Yes I do John. I have a Playmobil #4041 conveyor belt that I want to motorize. I do have a Buhler gear motor of the type used for LGB's unloading cars and I believe it is also used in the Rigi cable cars. While looking on Allelectronics site for a small drive belt, something with a circumference of about 10 to 12 inches, and no more than 5/16" wide, I came across the stepper motors and wondered what they were all about. I am really looking for the drive belt. I don't have any DVD players or similar items to dismantle, unless I want to get into alot of trouble.


----------



## RimfireJim (Mar 25, 2009)

Posted By Madman on 13 Apr 2011 08:48 PM 
Yes I do John. I have a Playmobil #4041 conveyor belt that I want to motorize. I do have a Buhler gear motor of the type used for LGB's unloading cars and I believe it is also used in the Rigi cable cars. While looking on Allelectronics site for a small drive belt, something with a circumference of about 10 to 12 inches, and no more than 5/16" wide, I came across the stepper motors and wondered what they were all about. I am really looking for the drive belt. I don't have any DVD players or similar items to dismantle, unless I want to get into alot of trouble.

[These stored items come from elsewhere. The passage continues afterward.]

-- ==== Sys2Proof/Tests/Slice0.lean ====
section
/-! SUPPORT. Tests of single commands on small states, with results taken from the manual (its worked sequences, its
tables, or counting by hand from its rules), and for every statement with hypotheses a named witness that its hypotheses
can be met, clause by clause at the ends of their ranges. -/

namespace Sys2Proof.Tests

open Sys2Proof Sys2Proof.Machine

set_option Elab.async false

/-! ## Small states -/

/-- The machine of reset with the timing unit in another state, just at its reference edge. -/
def inState (st : TimingState) : State := State.reset.setTiming { Timing.reset with state := st, sinceRef := some 0 }

/-- In LOCKED after frame arrival `n`. -/
def lockedAt (n : FrameNo) : State :=
  State.reset.setTiming { Timing.reset with state := .locked, sinceRef := some 0, frameNo := n }

/-- Receiving a message of two words and sending another. -/
def receivingMessage (s : State) : State :=
  (s.setParser { Parser.reset with rx := some ⟨0x43410000, [0, 0]⟩ }).setComposer ⟨some ⟨[1, 2, 3], 1, true⟩, false, true⟩

/-- In CONFIRM with a confirm count. -/
def confirming (n : Nat) : State :=
  State.reset.setTiming { Timing.reset with state := .confirm, sinceRef := some 0, confirmCount := some n }

/-- In HOLDOVER with a holdover count and a return run. -/
def holding (n : Nat) (run : Bool) : State :=
  State.reset.setTiming
    { Timing.reset with state := .holdover, sinceRef := some 0, holdoverCount := n, returnRun := run }

/-- An open event: its kind, the word in IN 0.7, and what is still to come. -/
def event (kind : FrameKind) (word : LinkBits) (todo : List Phase) : FrameCtx :=
  State.reset.handOver kind none (FrameIn.ofList [(7, word)]) todo

/-- A state with an event open. -/
def opened (s : State) (kind : FrameKind) (word : LinkBits) (todo : List Phase) : State :=
  s.setFrame (some (event kind word todo))

/-- A frame whose input slots carry samples. -/
def samples (l : List (Slot × Sample)) : FrameIn := FrameIn.ofList (l.map fun p => (p.1, p.2 ++ 0#8))

/-- The command answers a next state, and `p` holds of it. -/
def ran (i : Instr) (s : State) (p : State → Bool) : Bool :=
  match exec i s with
  | .next t => p t
  | .refused _ => false

/-- The last reply in the ready order: its status and its body. -/
def lastReply (s : State) : Option (Status × List Payload) := s.replies.ready.getLast?.map fun r => (r.status, r.body)

/-- A request with a tag and a body. -/
def req (tag : Tag) (body : List Payload) : Req := ⟨tag, false, body⟩

/-- An active entry in a group, with the positions given and the rest EMPTY. -/
def entry (hold : Hold) (g : GroupNo) (p0 p1 p2 : Position) : Active :=
  ⟨.driven, hold, g, Table.tab fun k => if k = 0 then p0 else if k = 1 then p1 else if k = 2 then p2 else .empty⟩

/-- Reset with one active entry. -/
def routed (s : State) (i : Slot) (e : Active) : State := s.setActive (s.active.put i e)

What type of belt, Dan? Flat, V, toothed timing? I use stuff like this in my work, and can point you to a source. Did you check McMaster-Carr? They have quite a few choices. Click on "Belts" under the Power Transmission section on their home page.
Jim


----------



## toddalin (Jan 4, 2008)

Posted By Madman on 13 Apr 2011 08:48 PM 
Yes I do John. I have a Playmobil #4041 conveyor belt that I want to motorize. I do have a Buhler gear motor of the type used for LGB's unloading cars and I believe it is also used in the Rigi cable cars. While looking on Allelectronics site for a small drive belt, something with a circumference of about 10 to 12 inches, and no more than 5/16" wide, I came across the stepper motors and wondered what they were all about. I am really looking for the drive belt. I don't have any DVD players or similar items to dismantle, unless I want to get into alot of trouble.

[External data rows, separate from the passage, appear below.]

-- ==== Sys2Proof/Laws/Codec.lean ====
section
/-! SUPPORT. The loops of ENCODE and DECODE: one pass of each, and what the first loop of DECODE
answers. -/

namespace Sys2Proof.Machine

/-! ### ENCODE -/

/-- The last pass of R91: nothing remains after the shift. -/
theorem encodeLoop_last (p : Nat) (rem : Val) (h : rem >>> 7 = 0) :
    encodeLoop (p + 1) rem = [lastByte (rem.setWidth 7)] := by
  simp [encodeLoop, h]

/-- Any other pass of R91: a continuation byte, and the loop on what remains. -/
theorem encodeLoop_cont (p : Nat) (rem : Val) (h : rem >>> 7 ≠ 0) :
    encodeLoop (p + 1) rem = contByte (rem.setWidth 7) :: encodeLoop p (rem >>> 7) := by
  simp only [encodeLoop]
  rw [if_neg h]

/-- The loop has run its course when it is left with at most one chunk: the shift of seven bits. -/
theorem shift_eq_zero_iff (v : Val) : v >>> 7 = 0 ↔ v.toNat < 2 ^ 7 := by
  rw [← BitVec.toNat_inj, BitVec.toNat_ushiftRight, Nat.shiftRight_eq_div_pow]
  simp

theorem toNat_shift (v : Val) : (v >>> 7).toNat = v.toNat / 2 ^ 7 := by
  rw [BitVec.toNat_ushiftRight, Nat.shiftRight_eq_div_pow]

/-- The loop never emits the empty sequence (R97). -/
theorem encodeLoop_ne_nil (p : Nat) (rem : Val) : encodeLoop (p + 1) rem ≠ [] := by
  by_cases h : rem >>> 7 = 0
  · simp [encodeLoop_last p rem h]
  · simp [encodeLoop_cont p rem h]

/-! ### The assembled value -/

theorem assembleFrom_cons (i : Nat) (b : Byte) (bs : List Byte) :
    assembleFrom i (b :: bs) = (chunkOf b).toNat * 2 ^ (7 * i) + assembleFrom (i + 1) bs := by
  rw [assembleFrom, ← chunkOf_toNat, Nat.shiftLeft_eq]

/-- Starting `i` chunks higher multiplies the assembled value. -/
theorem assembleFrom_eq (i : Nat) (bs : List Byte) :
    assembleFrom i bs = assembled bs * 2 ^ (7 * i) := by
  induction bs generalizing i with
  | nil => simp [assembled, assembleFrom]
  | cons b bs ih =>
    rw [assembled, assembleFrom_cons, assembleFrom_cons, ih (i + 1), ih (0 + 1), add_mul]
    congr 1
    · simp
    · rw [mul_assoc, ← pow_add]; congr 2; ring

/-- The value of a sequence from its first byte and the rest. -/
theorem assembled_cons (b : Byte) (bs : List Byte) :
    assembled (b :: bs) = (chunkOf b).toNat + 2 ^ 7 * assembled bs := by
  rw [assembled, assembleFrom_cons, assembleFrom_eq]
  simp [mul_comm]

/-- A sequence of `n` bytes assembles at most `7n` bits (R114). -/
theorem assembled_lt (bs : List Byte) : assembled bs < 2 ^ (7 * bs.length) := by
  induction bs with
  | nil => simp [assembled, assembleFrom]
  | cons b bs ih =>
    have hb := (chunkOf b).isLt
    rw [assembled_cons, List.length_cons, Nat.mul_succ, pow_add]
    omega

/-- The assembled value as one sum over the indices (R65). -/
theorem assembled_eq_sum (bs : List Byte) :
    assembled bs = ∑ i ∈ Finset.range bs.length, (chunkOf (bs.getD i 0)).toNat <<< (7 * i) := by
  induction bs with
  | nil => rfl
  | cons b bs ih =>
    rw [assembled_cons, ih, List.length_cons, Finset.sum_range_succ', Finset.mul_sum, add_comm]
    congr 1
    apply Finset.sum_congr rfl
    intro i _
    simp only [Nat.shiftLeft_eq, List.getD_cons_succ]
    rw [show 7 * (i + 1) = 7 * i + 7 by ring, pow_add]
    ring

/-! ### DECODE -/

/-- OR of a chunk above the bits gathered so far is addition (R65, R121). -/
theorem toNat_or_chunk (i : Nat) (acc : Val) (c : Chunk) (hacc : acc.toNat < 2 ^ (7 * i))
    (hi : i ≤ 9) (hc : i = 9 → c.toNat < 2) :
    (acc ||| (c.setWidth 64 <<< (7 * i))).toNat = acc.toNat + c.toNat * 2 ^ (7 * i) ∧
      acc.toNat + c.toNat * 2 ^ (7 * i) < 2 ^ 64 := by
  have hcl := c.isLt
  have hfit : c.toNat * 2 ^ (7 * i) + 2 ^ (7 * i) ≤ 2 ^ 64 := by
    rw [← Nat.succ_mul]
    rcases Nat.lt_or_ge i 9 with h | h
    · calc (c.toNat + 1) * 2 ^ (7 * i) ≤ 2 ^ 7 * 2 ^ (7 * 8) :=
            Nat.mul_le_mul (by omega) (Nat.pow_le_pow_right (by norm_num) (by omega))
        _ ≤ 2 ^ 64 := by norm_num
    · obtain rfl : i = 9 := by omega
      have := hc rfl
      calc (c.toNat + 1) * 2 ^ (7 * 9) ≤ 2 * 2 ^ (7 * 9) := Nat.mul_le_mul_right _ (by omega)
        _ ≤ 2 ^ 64 := by norm_num
  have hpos : 0 < 2 ^ (7 * i) := by positivity
  refine ⟨?_, by omega⟩
  simp only [BitVec.toNat_or, BitVec.toNat_shiftLeft, BitVec.toNat_setWidth]
  rw [Nat.mod_eq_of_lt (a := c.toNat) (by omega), Nat.shiftLeft_eq, Nat.mod_eq_of_lt (by omega),
    Nat.or_comm, ← Nat.shiftLeft_eq, ← Nat.shiftLeft_add_eq_or_of_lt hacc, Nat.shiftLeft_eq]
  omega

/-- What the first loop of R112 answers, from index `i` with the bits below `7i` gathered: `Overflow`
when the sequence reaches index 9 with a chunk of 2 or more, otherwise the value. -/
theorem accumulate_spec (i : Nat) (acc : Val) (bs : List Byte) (hlen : i + bs.length ≤ 10)
    (hacc : acc.toNat < 2 ^ (7 * i)) :
    if 9 < i + bs.length ∧ i ≤ 9 ∧ 2 ≤ (chunkOf (bs.getD (9 - i) 0)).toNat then
      accumulate i acc bs = .error .overflow
    else ∃ v, accumulate i acc bs = .ok v ∧ v.toNat = acc.toNat + assembleFrom i bs := by
  induction bs generalizing i acc with
  | nil =>
    have : ¬ (9 < i + ([] : List Byte).length ∧ i ≤ 9 ∧
        2 ≤ (chunkOf (([] : List Byte).getD (9 - i) 0)).toNat) := by simp; omega
    rw [if_neg this]
    exact ⟨acc, rfl, by simp [assembleFrom]⟩
  | cons b bs ih =>
    rw [List.length_cons] at hlen
    by_cases hov : i = 9 ∧ 2 ≤ (chunkOf b).toNat
    · obtain ⟨rfl, h2⟩ := hov
      rw [if_pos ⟨by simp, le_refl _, by simpa using h2⟩]
      simp [accumulate, h2]
    · have hstep : accumulate i acc (b :: bs) =
          accumulate (i + 1) (acc ||| ((chunkOf b).setWidth 64 <<< (7 * i))) bs := by
        rw [accumulate]; simp only [hov, if_false]
      obtain ⟨hor, -⟩ := toNat_or_chunk i acc (chunkOf b) hacc (by omega) (by omega)
      have hbl := (chunkOf b).isLt
      have hacc' : (acc ||| ((chunkOf b).setWidth 64 <<< (7 * i))).toNat < 2 ^ (7 * (i + 1)) := by
        rw [hor, Nat.mul_succ, pow_add]
        have : 0 < 2 ^ (7 * i) := by positivity
        nlinarith
      have ih := ih (i + 1) _ (by omega) hacc'
      rw [hstep, assembleFrom_cons]
      by_cases h9 : i = 9
      · subst h9
        have hbs : bs = [] := List.length_eq_zero_iff.mp (by omega)
        subst hbs
        rw [if_neg (by simpa using hov)]
        exact ⟨_, rfl, by rw [hor]; simp [assembleFrom]⟩
      · have hget : (b :: bs).getD (9 - i) 0 = bs.getD (9 - (i + 1)) 0 := by
          rw [show 9 - i = (9 - (i + 1)) + 1 by omega]; simp
        rw [hor] at ih
        rw [hget, List.length_cons]
        split at ih
        · rename_i h; rw [if_pos ⟨by omega, by omega, h.2.2⟩]; exact ih
        · rename_i h
          rw [if_neg (fun h' => h ⟨by omega, by omega, h'.2.2⟩)]
          obtain ⟨v, hv, e⟩ := ih
          exact ⟨v, hv, by omega⟩

/-- Every byte but the last, by index. -/
theorem dropLast_any_isLast (bs : List Byte) :
    bs.dropLast.any isLast = true ↔ ∃ i < bs.length - 1, isLast (bs.getD i 0) = true := by
  rw [List.any_eq_true]
  constructor
  · rintro ⟨b, hb, h⟩
    obtain ⟨i, hi, rfl⟩ := List.mem_iff_getElem.mp hb
    rw [List.length_dropLast] at hi
    refine ⟨i, hi, ?_⟩
    rwa [List.getD_eq_getElem _ _ (by omega), ← List.getElem_dropLast (by simpa using hi)]
  · rintro ⟨i, hi, h⟩
    refine ⟨bs.dropLast[i]'(by simpa using hi), List.getElem_mem _, ?_⟩
    rwa [List.getElem_dropLast, ← List.getD_eq_getElem bs 0 (by omega)]

/-- The last byte, by index. -/
theorem getLast?_any (p : Byte → Bool) (bs : List Byte) (h : bs ≠ []) :
    bs.getLast?.any p = p (bs.getD (bs.length - 1) 0) := by
  have hpos := List.length_pos_iff.mpr h
  rw [List.getLast?_eq_some_getLast h, Option.any_some, List.getLast_eq_getElem,
    List.getD_eq_getElem _ _ (by omega)]

end Sys2Proof.Machine
end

Try Goldmine Electronics. I just got an assortment there. Be sure to check out their catalog for a world of cool surplus electronics and if you put an order in, and are a tinkerer, be sure to include a "ginormous box."

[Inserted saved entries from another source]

-- ==== Sys2Proof/Laws/State.lean ====
section
/-! SUPPORT. One lemma per field per update of State: what each shared operation writes and what it
leaves alone. -/

namespace Sys2Proof.Machine

section answerEnc
variable (v : Val) (out : EncOut) (s : State)
@[simp] theorem answerEnc_encIn : (answerEnc v out s).encIn = { inValid := true, value := v } := rfl
@[simp] theorem answerEnc_encOut : (answerEnc v out s).encOut = out := rfl
@[simp] theorem answerEnc_encTaken : (answerEnc v out s).encTaken = s.encTaken ++ [out] := rfl
@[simp] theorem answerEnc_decIn : (answerEnc v out s).decIn = s.decIn := rfl
@[simp] theorem answerEnc_decOut : (answerEnc v out s).decOut = s.decOut := rfl
@[simp] theorem answerEnc_decTaken : (answerEnc v out s).decTaken = s.decTaken := rfl
@[simp] theorem answerEnc_script : (answerEnc v out s).script = s.script := rfl
end answerEnc

section answerDec
variable (len : Len) (data : Bus) (out : DecOut) (s : State)
@[simp] theorem answerDec_decIn :
    (answerDec len data out s).decIn = { inValid := true, len := len, data := data } := rfl
@[simp] theorem answerDec_decOut : (answerDec len data out s).decOut = out := rfl
@[simp] theorem answerDec_decTaken : (answerDec len data out s).decTaken = s.decTaken ++ [out] := rfl
@[simp] theorem answerDec_encIn : (answerDec len data out s).encIn = s.encIn := rfl
@[simp] theorem answerDec_encOut : (answerDec len data out s).encOut = s.encOut := rfl
@[simp] theorem answerDec_encTaken : (answerDec len data out s).encTaken = s.encTaken := rfl
@[simp] theorem answerDec_script : (answerDec len data out s).script = s.script := rfl
end answerDec

section afterFetch
variable (s : State)
@[simp] theorem afterFetch_encIn : (afterFetch s).encIn = (nextPins s).1 := rfl
@[simp] theorem afterFetch_decIn : (afterFetch s).decIn = (nextPins s).2 := rfl
@[simp] theorem afterFetch_encOut : (afterFetch s).encOut = EncOut.idle := rfl
@[simp] theorem afterFetch_decOut : (afterFetch s).decOut = DecOut.idle := rfl
@[simp] theorem afterFetch_script : (afterFetch s).script = s.script.tail := rfl
@[simp] theorem afterFetch_encTaken : (afterFetch s).encTaken = s.encTaken := rfl
@[simp] theorem afterFetch_decTaken : (afterFetch s).decTaken = s.decTaken := rfl
end afterFetch

@[simp] theorem lowered_enc_inValid (p : EncIn) : p.lowered.inValid = false := rfl
@[simp] theorem lowered_enc_value (p : EncIn) : p.lowered.value = p.value := rfl
@[simp] theorem lowered_dec_inValid (p : DecIn) : p.lowered.inValid = false := rfl
@[simp] theorem lowered_dec_len (p : DecIn) : p.lowered.len = p.len := rfl
@[simp] theorem lowered_dec_data (p : DecIn) : p.lowered.data = p.data := rfl

end Sys2Proof.Machine
end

How timely that in the catalog that just came out they have a big selection of giger counters. 

10 belts for $5


----------



## Madman (Jan 5, 2008)

Thanks Jim and Todd. I am looking for a flat belt. I'll check the sites.


----------



## astrayelmgod (Jan 2, 2008)

Try this for a stepper controller: 

http://www.parallax.com/Store/Acces...SortField/0/Level/a/ProductID/68/Default.aspx


----------



## Madman (Jan 5, 2008)

Well, I managed to get the conveyer working without a belt. Why I didn't think of this sooner I can't say. Sometimes your mind gets influenced by the status quo. I mounted the Buehler motor right onto the conveyer side. I removed the crank handle and lengthened the motor's drive shave with an axel and the axel's plastic sleeve. Here's the result. The Youtube tool does not seem to be working for me. So here is the link. 
http://www.youtube.com/watch?v=QfW7xU0tG84


----------



## Chris Scott (Jan 2, 2008)

Seems to me a stepper motor would be a good choice to control a turntable, I think in terms of a large turn table to handle a cab forward - live steam of course. Once programmed there's no guess work on steppers position. Add a (what do you call it) a motorized throw pin for locking. Work?


----------



## Semper Vaporo (Jan 2, 2008)

Posted By Chris Scott on 17 Apr 2011 07:57 AM 
Seems to me a stepper motor would be a good choice to control a turntable, I think in terms of a large turn table to handle a cab forward - live steam of course. Once programmed there's no guess work on steppers position. Add a (what do you call it) a motorized throw pin for locking. Work? 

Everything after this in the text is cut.